- _PROBLEM DETAILS_
Go through the entries that follow and count every line with the string "storeError". Reply with the number only.

- _SUPPLIED MATERIAL_
/-- Every ensemble of a held plan that names slot `i` of a store has the digest it expects (R259). -/
def PlaneUnit.digestsHold (u : PlaneUnit) (store i : Nat) : Bool :=
  u.heldPlans.all (fun p => !(i ∈ planNames p store) ||
    (planEnsembles p).all (fun e => !(e.trees.any (fun t => t.slot == i && t.rule == (store == 1))) || e.digest == u.ensembleDigest e))

/-! ### Descriptors -/

/-- Carry out a model descriptor once stacked memory is ready (R259, R485). -/
def Block.onModel (b : Block) (op id : Nat) (f : Block → Taken → Block) : Block :=
  b.onMemory op 1 id f

/-- A load finds room in the model store. `old` bytes of its slot are given back. -/
def PlaneUnit.hasRoom (u : PlaneUnit) (old new : Nat) : Bool := decide (u.storeBytes - old + new ≤ modelStoreSize)

/-- TREE_LOAD (R241, R252, R259). -/
def Block.treeLoad (b : Block) (t : Taken) : Block :=
  let u := b.tray.plane
  let i := fieldAt t.bytes 32 2
  let bs := b.descInput t
  let img := bs.take 2048
  let ref := bs.drop 2048
  let s := slotIn u.trees i
  if 16384 ≤ i then b.complete t 0x0C
  else if s.phase = 2 then b.complete t 0x09
  else if !(treeGood true img && refGood img ref) then b.complete t 0x10
  else
    let put (ph : Nat) : PlaneUnit := { u with trees := putSlot u.trees i { phase := ph, bytes := img, refs := ref } }
    if s.phase = 3 ∧ 0 < u.binds 0 i then
      if (put 2).digestsHold 0 i then (b.modPlane (fun _ => put 2)).complete t 0 else b.complete t 0x10
    else (b.modPlane (fun _ => put 1)).complete t 0

/-- TREE_FREE (R259). -/
def Block.treeFree (b : Block) (t : Taken) : Block :=
  let u := b.tray.plane
  let i := fieldAt t.bytes 32 2
  let s := slotIn u.trees i
  if 16384 ≤ i then b.complete t 0x0C
  else if s.phase = 2 ∨ (s.phase = 3 ∧ 0 < u.binds 0 i) then b.complete t 0x09
  else (b.modPlane (fun u => { u with trees := putSlot u.trees i {} })).complete t 0

/-- The range of a group overlaps that of another group slot that is not FREE (R274). -/
def PlaneUnit.groupOverlap (u : PlaneUnit) (self bank base n : Nat) : Bool :=
  u.groups.any (fun e => e.1 != self && e.2.phase != 0 && e.2.bank == bank && decide (base < e.2.base + groupCount e.2.bytes) &&
    decide (e.2.base < base + n))

/-- GROUP_LOAD (R272, R274). -/
def Block.groupLoad (b : Block) (t : Taken) : Block :=
  let u := b.tray.plane
  let i := fieldAt t.bytes 32 2
  let bank := byteAt t.bytes 34
  let base := fieldAt t.bytes 36 2
  let img := b.descInput t
  let s := slotIn u.groups i
  if 4096 ≤ i ∨ 4 ≤ bank then b.complete t 0x0C
  else if s.phase = 2 then b.complete t 0x09
  else if !groupGood img then b.complete t 0x10
  else if 16384 < base + groupCount img then b.complete t 0x0C
  else if b.isSet Reg.RUL_STS (4 + bank) then b.complete t 0x09
  else if u.groupOverlap i bank base (groupCount img) then b.complete t 0x09
  else if !u.hasRoom s.bytes.length img.length then b.complete t 0x03
  else
    let put (ph : Nat) : PlaneUnit := { u with groups := putSlot u.groups i { phase := ph, bytes := img, bank := bank, base := base } }
    if s.phase = 3 ∧ 0 < u.binds 1 i then
      if (put 2).digestsHold 1 i then (b.modPlane (fun _ => put 2)).complete t 0 else b.complete t 0x10
    else (b.modPlane (fun _ => put 1)).complete t 0

/-- GROUP_FREE (R274). -/
def Block.groupFree (b : Block) (t : Taken) : Block :=
  let u := b.tray.plane
  let i := fieldAt t.bytes 32 2
  let s := slotIn u.groups i
  if 4096 ≤ i then b.complete t 0x0C
  else if s.phase = 2 ∨ (s.phase = 3 ∧ 0 < u.binds 1 i) then b.complete t 0x09
  else (b.modPlane (fun u => { u with groups := putSlot u.groups i {} })).complete t 0

/-- IMAGE_LOAD (R281). A BAD slot that a plan binds returns to BOUND when the digest that the plan expects matches. -/
def Block.imageLoad (b : Block) (t : Taken) : Block :=
  let u := b.tray.plane
  let i := fieldAt t.bytes 32 2
  let img := b.descInput t
  let s := slotIn u.images i
  if 1024 ≤ i then b.complete t 0x0C
  else if s.phase = 2 then b.complete t 0x09
  else if !planImageGood img then b.complete t 0x10
  else if !u.hasRoom s.bytes.length img.length then b.complete t 0x03
  else
    let put (ph : Nat) : PlaneUnit := { u with images := putSlot u.images i { phase := ph, bytes := img } }
    if s.phase = 3 ∧ 0 < u.binds 2 i then
      if u.heldPlans.all (fun p => (planImageRefs p).all (fun r => r.1 != i || r.2 == imageDigest img))
      then (b.modPlane (fun _ => put 2)).complete t 0 else b.complete t 0x10
    else (b.modPlane (fun _ => put 1)).complete t 0

/-- IMAGE_FREE (R281). -/
def Block.imageFree (b : Block) (t : Taken) : Block :=
  let u := b.tray.plane
  let i := fieldAt t.bytes 32 2
  let s := slotIn u.images i
  if 1024 ≤ i then b.complete t 0x0C
  else if s.phase = 2 ∨ (s.phase = 3 ∧ 0 < u.binds 2 i) then b.complete t 0x09
  else (b.modPlane (fun u => { u with images := putSlot u.images i {} })).complete t 0

/-- A plan takes or leaves plan slot `i`: the plan that was there leaves, and what both name is bound again. -/
def PlaneUnit.setPlan (u : PlaneUnit) (i : Nat) (s : StoreSlot) : PlaneUnit :=
  let old := (slotIn u.plans i).bytes
  let u := { u with plans := putSlot u.plans i s }
  let u := if old.isEmpty then u else u.rebindPlan old
  if s.phase = 0 then u else u.rebindPlan s.bytes

/-- PLAN_LOAD (R317, R318). A BAD slot that a schedule binds returns to BOUND when its digest is the one the schedule names. -/
def Block.planLoad (b : Block) (t : Taken) : Block :=
  let u := b.tray.plane
  let i := byteAt t.bytes 32
  let img := b.descInput t
  let s := slotIn u.plans i
  let bound : Bool := s.phase == 3 && u.planBound (imageDigest s.bytes)
  if 64 ≤ i then b.complete t 0x0C
  else if s.phase = 2 then b.complete t 0x09
  else if !u.planGood img then b.complete t 0x10
  else if !u.hasRoom s.bytes.length img.length then b.complete t 0x03
  else if bound && imageDigest img != imageDigest s.bytes then b.complete t 0x10
  else (b.modPlane (fun u => (u.setPlan i { phase := 1, bytes := img }).rebindSched)).complete t 0

/-- PLAN_FREE (R317). -/
def Block.planFree (b : Block) (t : Taken) : Block :=
  let u := b.tray.plane
  let i := byteAt t.bytes 32
  let s := slotIn u.plans i
  if 64 ≤ i then b.complete t 0x0C
  else if s.phase = 2 ∨ (s.phase = 3 ∧ u.planBound (imageDigest s.bytes)) then b.complete t 0x09
  else (b.modPlane (fun u => u.setPlan i {})).complete t 0

/-- TREE_LOAD (R259). -/
def execTreeLoad (id : Nat) (s : State) : Host.Outcome State Fault Refusal :=
  onTray (fun b => b.onModel 0x30 id Block.treeLoad) s

/-- TREE_FREE (R259). -/
def execTreeFree (id : Nat) (s : State) : Host.Outcome State Fault Refusal :=
  onTray (fun b => b.onModel 0x31 id Block.treeFree) s

/-- GROUP_LOAD (R274). -/
def execGroupLoad (id : Nat) (s : State) : Host.Outcome State Fault Refusal :=
  onTray (fun b => b.onModel 0x32 id Block.groupLoad) s

/-- GROUP_FREE (R274). -/
def execGroupFree (id : Nat) (s : State) : Host.Outcome State Fault Refusal :=
  onTray (fun b => b.onModel 0x33 id Block.groupFree) s

/-- IMAGE_LOAD (R281). -/
def execImageLoad (id : Nat) (s : State) : Host.Outcome State Fault Refusal :=
  onTray (fun b => b.onModel 0x34 id Block.imageLoad) s

/-- IMAGE_FREE (R281). -/
def execImageFree (id : Nat) (s : State) : Host.Outcome State Fault Refusal :=
  onTray (fun b => b.onModel 0x35 id Block.imageFree) s

/-- PLAN_LOAD (R318). -/
def execPlanLoad (id : Nat) (s : State) : Host.Outcome State Fault Refusal :=
  onTray (fun b => b.onModel 0x36 id Block.planLoad) s

/-- PLAN_FREE (R317). -/
def execPlanFree (id : Nat) (s : State) : Host.Outcome State Fault Refusal :=
  onTray (fun b => b.onModel 0x37 id Block.planFree) s

/-! ### Store errors (R260, R277, R344) -/

/-- STORE_UE (R260): an uncorrected error in the tree image of a slot that holds one. -/
def execStoreUe (slot : Fin 16384) (s : State) : Host.Outcome State Fault Refusal :=
  onTray (fun b =>
    let t := slotIn b.tray.plane.trees slot
    b.when (t.phase == 1 || t.phase == 2) (fun b =>
      ((b.modPlane (fun u => { u with trees := putSlot u.trees slot { t with phase := 3 } })).flag Reg.ENS_STS 5).healthCrumb
        0x0C04 slot 0 0)) s

/-- A group becomes BAD (R277). -/
def Block.groupBad (b : Block) (i : Nat) : Block :=
  let g := slotIn b.tray.plane.groups i
  if g.phase = 0 ∨ g.phase = 3 then b
  else (b.modPlane (fun u => { u with groups := putSlot u.groups i { g with phase := 3 } })).flag Reg.RUL_STS 2

/-- A read of a group finds a check word mismatch or an uncorrected error (R277). -/
def Block.groupFault (b : Block) (i : Nat) : Block :=
  let g := slotIn b.tray.plane.groups i
  if g.phase = 0 ∨ g.phase = 3 then b else (b.groupBad i).healthCrumb 0x0D01 i g.bank 0

/-- An uncorrected error in a slot of the model store puts the slot in state BAD (R344): 1 plans, 2 plan images, 3 trees (their
reference images), 4 groups, 5 schedule images. A schedule slot has no states: its image is gone. -/
def Block.storeError (b : Block) (place id : Nat) : Block :=
  let bad (m : Sparse StoreSlot) : Sparse StoreSlot :=
    if (slotIn m id).phase = 0 then m else putSlot m id { slotIn m id with phase := 3 }
  let b := (b.flag Reg.HIS_STS 1).count Reg.HIS_UE_LOST 1
  match place with
  | 1 => b.modPlane (fun u => { u with plans := bad u.plans })
  | 2 => b.modPlane (fun u => { u with images := bad u.images })
  | 3 => b.modPlane (fun u => { u with trees := bad u.trees })
  | 4 => b.groupBad id
  | _ => b.modPlane (fun u => { u with scheds := u.scheds.filter (fun e => e.1 != id) })

/-- A read of a slot of the model store meets a stack that has failed: which stacks hold a slot is in no rule (R343, R490; log 84). -/
def Block.hitsFailed (b : Block) (place id : Nat) : Bool :=
  (List.range 24).any (fun k => b.tray.stacksFailed.getLsbD k && Config.inStack place id k)

/-- A slot of the model store is used: where its stack has failed, its first use makes it BAD (R490). -/
def Block.useSlot (b : Block) (place id : Nat) : Block :=
  let u := b.tray.plane
  let held : Bool := match place with
    | 1 => (slotIn u.plans id).usable | 2 => (slotIn u.images id).usable | 3 => (slotIn u.trees id).usable | 4 => (slotIn u.groups id).usable
    | _ => u.scheds.any (fun e => e.1 == id)
  if held && b.hitsFailed place id then b.storeError place id else b

/-- The plan of a digest is used. -/
def Block.usePlan (b : Block) (digest : Bytes) : Block :=
  b.forEach ((b.tray.plane.plans.filter (fun e => imageDigest e.2.bytes == digest)).map Prod.fst) (fun b i => b.useSlot 1 i)

/-- RULE_SCRUB (R277): an idle slot reads and checks an entry of a group; `bad` is a check word mismatch or an uncorrected error,
`fixed` a corrected leaf error. -/
def execRuleScrub (slot : Fin 4096) (entry : Fin 16384) (bad fixed : Bool) (s : State) : Host.Outcome State Fault Refusal :=
  onTray (fun b =>
    let g := slotIn b.tray.plane.groups slot
    b.when (b.isSet Reg.RUL_CTL 0 && g.phase != 0 && decide (entry.val < groupCount g.bytes)) (fun b =>
      let b := b.count Reg.RUL_SCRUBBED 1
      let b := if fixed then b.count Reg.RUL_CE 1 else b
      if bad then b.groupFault slot else b)) s

end Sys2Proof.Machine
end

- _TASK RESPONSE_
2